Greater customer numbers during December fed through to higher new orders and business activity as the headline monthly Stanbic Purchasing Managers Index (PMI) rose to 54.8 from 53.4 in November.
This was the highest reading since June 2023 and above the 50.0 no-change mark for the fourteenth consecutive month.
Christopher Legilisho, Economist at Stanbic Bank said, “Uganda recorded solid PMIs for December, a continuing trend of robust growth in private-sector activity, with both output and new orders rising for a seventeenth consecutive month due to greater customer demand.
“Hiring increased for the ninth month in a row, with firms employing staff on both a permanent and temporary basis to handle increasing orders and purchasing activity as well as to address backlogs concentrated in the agriculture sector. Of the surveyed sectors, industry bucked the trend posting a reduction in employment,” he said.
According to the December survey, companies expanded employment and purchasing activity, but this capacity enhancement was not sufficient to prevent a first increase in backlogs of work on record. Meanwhile, input costs and selling prices continued to rise.
The Stanbic PMI is compiled by S&P Global from responses to questionnaires sent to purchasing managers. The sectors covered by the survey include agriculture, mining, manufacturing, construction, wholesale, retail and services.
The PMI is a weighted average of the following five indices: New Orders (30%), Output (25%), Employment (20%), Suppliers’ Delivery Times (15%) and Stocks of Purchases (10%).
Readings above 50.0 signal an improvement in business conditions on the previous month, while readings below 50.0 show deterioration.
For the first time in three months, all five broad sectors posted an increase in output as the wholesale and retail category returned to growth.
Legilisho said, “Firms are optimistic on the outlook for customer demand and output over the next 12 months. Indeed, Ugandan firms increased inventories and quantities purchased in line with robust customer demand.”
Despite the expansions in employment and purchasing activity, companies recorded a rise in backlogs of work in December, the first time this has been the case since the survey began. That said, the rise in outstanding business was limited to the agriculture sector.
Meanwhile, suppliers were able to speed up their deliveries in spite of rising demand for inputs, thereby ending a four-month sequence of lengthening lead times.
Overall input prices rose amid higher costs for purchases and staff alongside increased bills for electricity and water.
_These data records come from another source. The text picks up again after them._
theorem execInputPowerFault_kept {s : State} {tt : State} (eK : execInputPowerFault s = .next tt) : Kept s tt := by
  have hK : Kept s s := Kept.refl s
  unfold execInputPowerFault at eK
  repeat' first | (simp only [ifApplies, Host.Outcome.next.injEq, reduceCtorEq] at eK) | (subst eK) | split at eK
  all_goals repeat' first | (intro) | with_reducible (first | assumption | apply Kept.ite | apply loseSupply_kept | apply State.modPw_kept | fail_if_no_progress apply Kept.upd) | dsimp only

theorem execMrefLoss_kept {s : State} {tt : State} (eK : execMrefLoss s = .next tt) : Kept s tt := by
  have hK : Kept s s := Kept.refl s
  unfold execMrefLoss at eK
  repeat' first | (simp only [ifApplies, Host.Outcome.next.injEq, reduceCtorEq] at eK) | (subst eK) | split at eK
  all_goals repeat' first | (intro) | with_reducible (first | assumption | apply Kept.ite | apply allOff_kept | apply State.modPw_kept | fail_if_no_progress apply Kept.upd) | dsimp only

theorem execMrefStable_kept {s : State} {tt : State} (eK : execMrefStable s = .next tt) : Kept s tt := by
  have hK : Kept s s := Kept.refl s
  unfold execMrefStable at eK
  repeat' first | (simp only [ifApplies, Host.Outcome.next.injEq, reduceCtorEq] at eK) | (subst eK) | split at eK
  all_goals repeat' first | (intro) | with_reducible (first | assumption | apply Kept.ite | apply State.modPw_kept | apply packageReset_kept | fail_if_no_progress apply Kept.upd) | split | dsimp only

theorem execPwrEnRise_kept {s : State} {tt : State} (eK : execPwrEnRise s = .next tt) : Kept s tt := by
  have hK : Kept s s := Kept.refl s
  unfold execPwrEnRise at eK
  repeat' first | (simp only [ifApplies, Host.Outcome.next.injEq, reduceCtorEq] at eK) | (subst eK) | split at eK
  all_goals repeat' first | (intro) | with_reducible (first | assumption | apply Kept.ite | apply powerUp_kept | apply State.modPw_kept | fail_if_no_progress apply Kept.upd) | dsimp only

theorem finishPrograms_kept {s0 : State} (s : State)  (hK : Kept s0 s) : Kept s0 (finishPrograms s) := by
  unfold finishPrograms
  repeat' first | (intro) | with_reducible (first | assumption | apply Kept.foldl | apply stripeProgrammed_kept | apply Kept.foldl_fst | fail_if_no_progress apply Kept.upd) | dsimp only

theorem execPwrEnFall_kept {s : State} {tt : State} (eK : execPwrEnFall s = .next tt) : Kept s tt := by
  have hK : Kept s s := Kept.refl s
  unfold execPwrEnFall at eK
  repeat' first | (simp only [ifApplies, Host.Outcome.next.injEq, reduceCtorEq] at eK) | (subst eK) | split at eK
  all_goals repeat' first | (intro) | with_reducible (first | assumption | apply Kept.ite | apply loseSupply_kept | apply finishPrograms_kept | apply State.modPw_kept | fail_if_no_progress apply Kept.upd) | split | dsimp only

theorem execModRstFall_kept {s : State} {tt : State} (eK : execModRstFall s = .next tt) : Kept s tt := by
  have hK : Kept s s := Kept.refl s
  unfold execModRstFall at eK
  repeat' first | (simp only [ifApplies, Host.Outcome.next.injEq, reduceCtorEq] at eK) | (subst eK) | split at eK
  all_goals repeat' first | (intro) | with_reducible (first | assumption | apply Kept.ite | apply State.modPw_kept | apply packageReset_kept | fail_if_no_progress apply Kept.upd) | split | dsimp only

theorem execModRstRise_kept {s : State} {tt : State} (eK : execModRstRise s = .next tt) : Kept s tt := by
  have hK : Kept s s := Kept.refl s
  unfold execModRstRise at eK
  repeat' first | (simp only [ifApplies, Host.Outcome.next.injEq, reduceCtorEq] at eK) | (subst eK) | split at eK
  all_goals repeat' first | (intro) | with_reducible (first | assumption | apply powerUp_kept | apply State.modPw_kept | fail_if_no_progress apply Kept.upd) | dsimp only

theorem execDomainPowerUpDone_kept {d : Fin 80} {s : State} {tt : State} (eK : execDomainPowerUpDone d s = .next tt) : Kept s tt := by
  have hK : Kept s s := Kept.refl s
  unfold execDomainPowerUpDone at eK
  repeat' first | (simp only [ifApplies, Host.Outcome.next.injEq, reduceCtorEq] at eK) | (subst eK) | split at eK
  all_goals repeat' first | (intro) | with_reducible (first | assumption | apply Kept.ite | apply setDom_kept | fail_if_no_progress apply Kept.upd) | split | dsimp only

theorem domsBoundary_kept {s0 : State} (s : State)  (hK : Kept s0 s) : Kept s0 (domsBoundary s) := by
  unfold domsBoundary
  repeat' first | (intro) | with_reducible (first | assumption | apply Kept.ite | apply State.modPw_kept | apply promoteHeld_kept | fail_if_no_progress apply Kept.upd) | split | dsimp only

theorem portsBoundary_kept {s0 : State} (s : State)  (hK : Kept s0 s) : Kept s0 (portsBoundary s) := by
  unfold portsBoundary
  repeat' first | (intro) | with_reducible (first | assumption | apply Kept.ite | apply Kept.foldl | apply setDom_kept | apply linkDown_kept | apply raiseDom_kept | apply Kept.foldl_fst | fail_if_no_progress apply Kept.upd) | split | dsimp only

theorem holdStart_kept {s0 : State} (s : State) (cause : Nat)  (hK : Kept s0 s) : Kept s0 (holdStart s cause) := by
  unfold holdStart
  repeat' first | (intro) | with_reducible (first | assumption | apply drivePins_kept | apply State.modPw_kept | fail_if_no_progress apply Kept.upd) | dsimp only

theorem loadCaps_kept {s0 : State} (s : State)  (hK : Kept s0 s) : Kept s0 (loadCaps s) := by
  unfold loadCaps
  repeat' first | (intro) | with_reducible (first | assumption | fail_if_no_progress apply Kept.upd) | dsimp only

theorem endStage_kept {s0 : State} (s : State) (ms : BitVec 16)  (hK : Kept s0 s) : Kept s0 (endStage s ms) := by
  unfold endStage
  repeat' first | (intro) | with_reducible (first | assumption | apply Kept.ite | apply Kept.foldl | apply Kept.foldN | apply State.modPw_kept | apply loadCaps_kept | apply raiseDom_kept | apply drivePins_kept | apply startVerify_kept | apply assembleArray_kept | apply State.modFt_kept | apply setActive_kept | apply resumeWalk_kept | apply raise_kept | apply reportAwaiting_kept | refine Kept.fst (by assumption) ?_ | apply Kept.foldl_fst | apply Kept.foldN_fst | fail_if_no_progress apply Kept.upd) | split | dsimp only
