/-! ### MODE_SET and MODE_QUERY -/

theorem modeSetH_refused {a : State} {m : MciCall} {st : Nat} (h : modeChecks a (m.f 0 1) = st) (hst : st ≠ 0) :
    modeSetH a m = (a, .done st []) := by
  subst h
  exact if_pos hst

theorem modeSetH_accepted {a : State} {m : MciCall} (h : modeChecks a (m.f 0 1) = 0) :
    modeSetH a m = (a.modPw (fun w => { w with job := some {
      mode := m.f 0 1, frame := max (startOf (m.f 8 8)) (frameNo a + 1), notch := m.f 8 8,
      setChange := modeSet (m.f 0 1) != modeSet a.pw.mode, old := a.pw.mode, waiter := some (m.via, m.tag) } }), .waits) :=
  if_neg (not_not.mpr h)

theorem modeChecks_unanchored {a : State} (n : Nat) (h : cuesAccepted a = false) : modeChecks a n = 0x19 :=
  if_pos (by simp [h])

theorem modeChecks_busy {a : State} (n : Nat) (h : cuesAccepted a = true) (hj : a.pw.job ≠ none) : modeChecks a n = 0x13 :=
  (if_neg (by simp [h])).trans (if_pos (Option.isSome_iff_ne_none.mpr hj))

theorem modeChecks_timingSet {a : State} {n : Nat} (h : cuesAccepted a = true) (hj : a.pw.job = none)
    (hn : modeSet n ≠ modeSet a.pw.mode) (hp : ∃ x ∈ a.patterns, x.2.tset = modeSet a.pw.mode) : modeChecks a n = 0x20 := by
  have compiled : a.patterns.any (fun p => p.2.tset == modeSet a.pw.mode) = true := by simpa using hp
  unfold modeChecks
  dsimp only
  rw [if_neg (by simp [h]), if_neg (by simp [hj]), if_pos (by simp [hn, compiled])]

/-- Nothing that a mode can rule out stands. -/
theorem modeChecks_ok {a : State} {n : Nat} (h : cuesAccepted a = true) (hj : a.pw.job = none)
    (hp : modeSet n = modeSet a.pw.mode ∨ a.patterns = []) (hc : a.cues = []) (hb : a.bindings = []) : modeChecks a n = 0 := by
  have set : ¬ (modeSet n ≠ modeSet a.pw.mode && a.patterns.any (fun p => p.2.tset == modeSet a.pw.mode)) = true := by
    rcases hp with hp | hp <;> simp [hp]
  have mask : maskExcludes a n = false := by rw [maskExcludes, hc]; rfl
  have upper : upperHeld a = false := by rw [upperHeld, hb]; rfl
  unfold modeChecks
  dsimp only
  rw [if_neg (by simp [h]), if_neg (by simp [hj]), if_neg set, if_neg (by simp [mask]), if_neg (by simp [upper, hb])]
  rfl

theorem modeQueryH_job {a : State} (m : MciCall) {j : ModeJob} (h : a.pw.job = some j) : modeQueryH a m =
    (a, .done 0 (leBytes 1 a.pw.mode ++ leBytes 1 j.mode ++ [0, 0] ++ leBytes 8 j.notch)) := by
  simp only [modeQueryH, h]; rfl

theorem modeQueryH_none {a : State} (m : MciCall) (h : a.pw.job = none) : ∃ out, modeQueryH a m = (a.tick, .done 0 out) ∧
    out.length = 12 ∧ out.take 4 = leBytes 1 a.pw.mode ++ [0xFF, 0, 0] := by
  simp only [modeQueryH, h]
  exact ⟨_, rfl, by simp, rfl⟩

/-! ### LEDGER_SET and LEDGER_QUERY -/

theorem ledgerSetH_tooMany {a : State} {m : MciCall} (h : 64 < (ledgerEntries m).length) :
    ledgerSetH a m = (a, .done 0x84 []) := if_pos h
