-- ==== Sys2Proof/Machine/Peers.lean ====
section
/-! DEFINITION. The Peer Table's own commands (Chapter 3): ANNOUNCE, PEER_SILENCE_TIMEOUT and OTHER_FRAME_OBSERVED. What
the table does for every observed frame is `State.observe`; what it takes from MOTION, ROLLER and GATE stands with those
commands. -/

namespace Sys2Proof.Machine

/-- The entry after a valid ANNOUNCE has set its role, phase and stem state; a change of role makes a new baseline due
(R38). -/
def Peer.announced (p : Peer) (role : PeerRole) (phase : Phase) (stem : StemState) : Peer :=
  let q := if p.role = role then p else p.rebaseline
  { q with role := role, phase := phase, stem := stem }

/-- Whether a role is held by another station than the one with this identity: by the SELF entry, or by a PRESENT entry
without the CONFLICT mark (R40). -/
def roleHeldByOther (peers : Vector Peer 8) (announcer : Ident) (role : PeerRole) : Bool :=
  (List.finRange 8).any fun i =>
    decide (i ≠ announcer) && decide (peers[i].role = role) &&
    (decide (peers[i].presence = .self) || (decide (peers[i].presence = .present) && !peers[i].conflict))

/-- The restart of a peer: DEGRADE/PEER RESTARTED, a new baseline, and a call for the station's own ANNOUNCE (R39). -/
def State.peerRestarted (s : State) (sender : Ident) : State :=
  ((s.report .peerRestarted (some .announce) (some sender)).setPeer sender s.peers[sender].rebaseline).callAnnounce

/-- The conflict check of a valid ANNOUNCE (R40). -/
def State.judgeRole (s : State) (sender : Ident) (role : PeerRole) : State :=
  let p := s.peers[sender]
  if roleHeldByOther s.peers sender role then
    if p.conflict then s
    else
      (s.report .roleConflict (some .announce) (some sender)).setPeer sender
        { p with conflict := true, baselinePending := true }
  else s.setPeer sender { p with conflict := false }

/-- A valid ANNOUNCE from another station, given the sender's entry as it stood before the frame (R38 to R40, R31). -/
def State.takeAnnounce (s : State) (was : Peer) (sender : Ident) (role : PeerRole) (phase : Phase) (stem : StemState) :
    State :=
  let s := s.setPeer sender (s.peers[sender].announced role phase stem)
  let s := if was.presence = .absent ∨ was.presence = .lost then s.callAnnounce else s
  let s :=
    if was.presence = .present ∧ was.phase = .operating ∧ phase = .start then s.peerRestarted sender else s
  s.judgeRole sender role

/-- ANNOUNCE (R38 to R40). Its content is taken when its three coded fields lie within their codes; the SELF entry follows
the station's own state and takes nothing from its frames (R35). The revision has no effect. -/
def execAnnounce (t : Nat) (sender : Ident) (role phase stemState revision : Byte) (s : State) :
    Host.Outcome State Fault Refusal :=
  (s.observe t ⟨.announce, sender, [role, phase, stemState, revision]⟩ fun was s =>
    match PeerRole.ofCode role, Phase.ofAnnounce phase, StemState.ofCode stemState with
    | some r, some p, some m => if sender = s.identity then s else s.takeAnnounce was sender r p m
    | _, _, _ => s).done

/-- The entry of a peer whose silence timeout has passed (R37). -/
def Peer.lose (p : Peer) : Peer := { p with presence := .lost, conflict := false }

/-- A PRESENT peer has been silent for the silence timeout: LOST, its CONFLICT mark cleared, DEGRADE/PEER LOST, and the
Feed Controller told where it was the SAW peer and carried no mark (R37, R125). -/
def execPeerSilenceTimeout (t : Nat) (peer : Ident) (s : State) : Host.Outcome State Fault Refusal :=
  let p := s.peers[peer]
  match p.lastHeard with
  | some heard =>
    if p.presence = .present ∧ s.phase ≠ .silent then
      let s := (s.clockDue t (heard + ms p.timeout)).setPeer peer p.lose
      let s := s.report .peerLost none (some peer)
      (if p.role = .d226 .saw ∧ p.conflict = false then s.sawLost peer else s).done
    else (s.clock t).done
  | none => (s.clock t).done

/-- A frame that no block acts on: it is recorded for presence, time last heard and identity conflicts alone (R24, R36). -/
def execOtherFrameObserved (t : Nat) (sender : Ident) (cls : FrameClass) (payload : List Byte) (s : State) :
    Host.Outcome State Fault Refusal :=
  (s.observe t ⟨cls, sender, payload⟩ fun _ s => s).done

end Sys2Proof.Machine
end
Particular items that were up in price at the end of the year included cement, fuel and sugar.
With input costs rising, companies increased their output prices accordingly, extending the current sequence of inflation to nine months.
Companies remained optimistic in the 12-month outlook for business activity, with confidence fuelled by expectations that customer numbers will rise further over the course of 2024. Close to 83% of respondents predicted an expansion in output, with less than 1% of firms pessimistic.
Confidence in the outlook reflected predictions of further improvements in customer numbers. Positive sentiment was signaled across all five monitored sectors.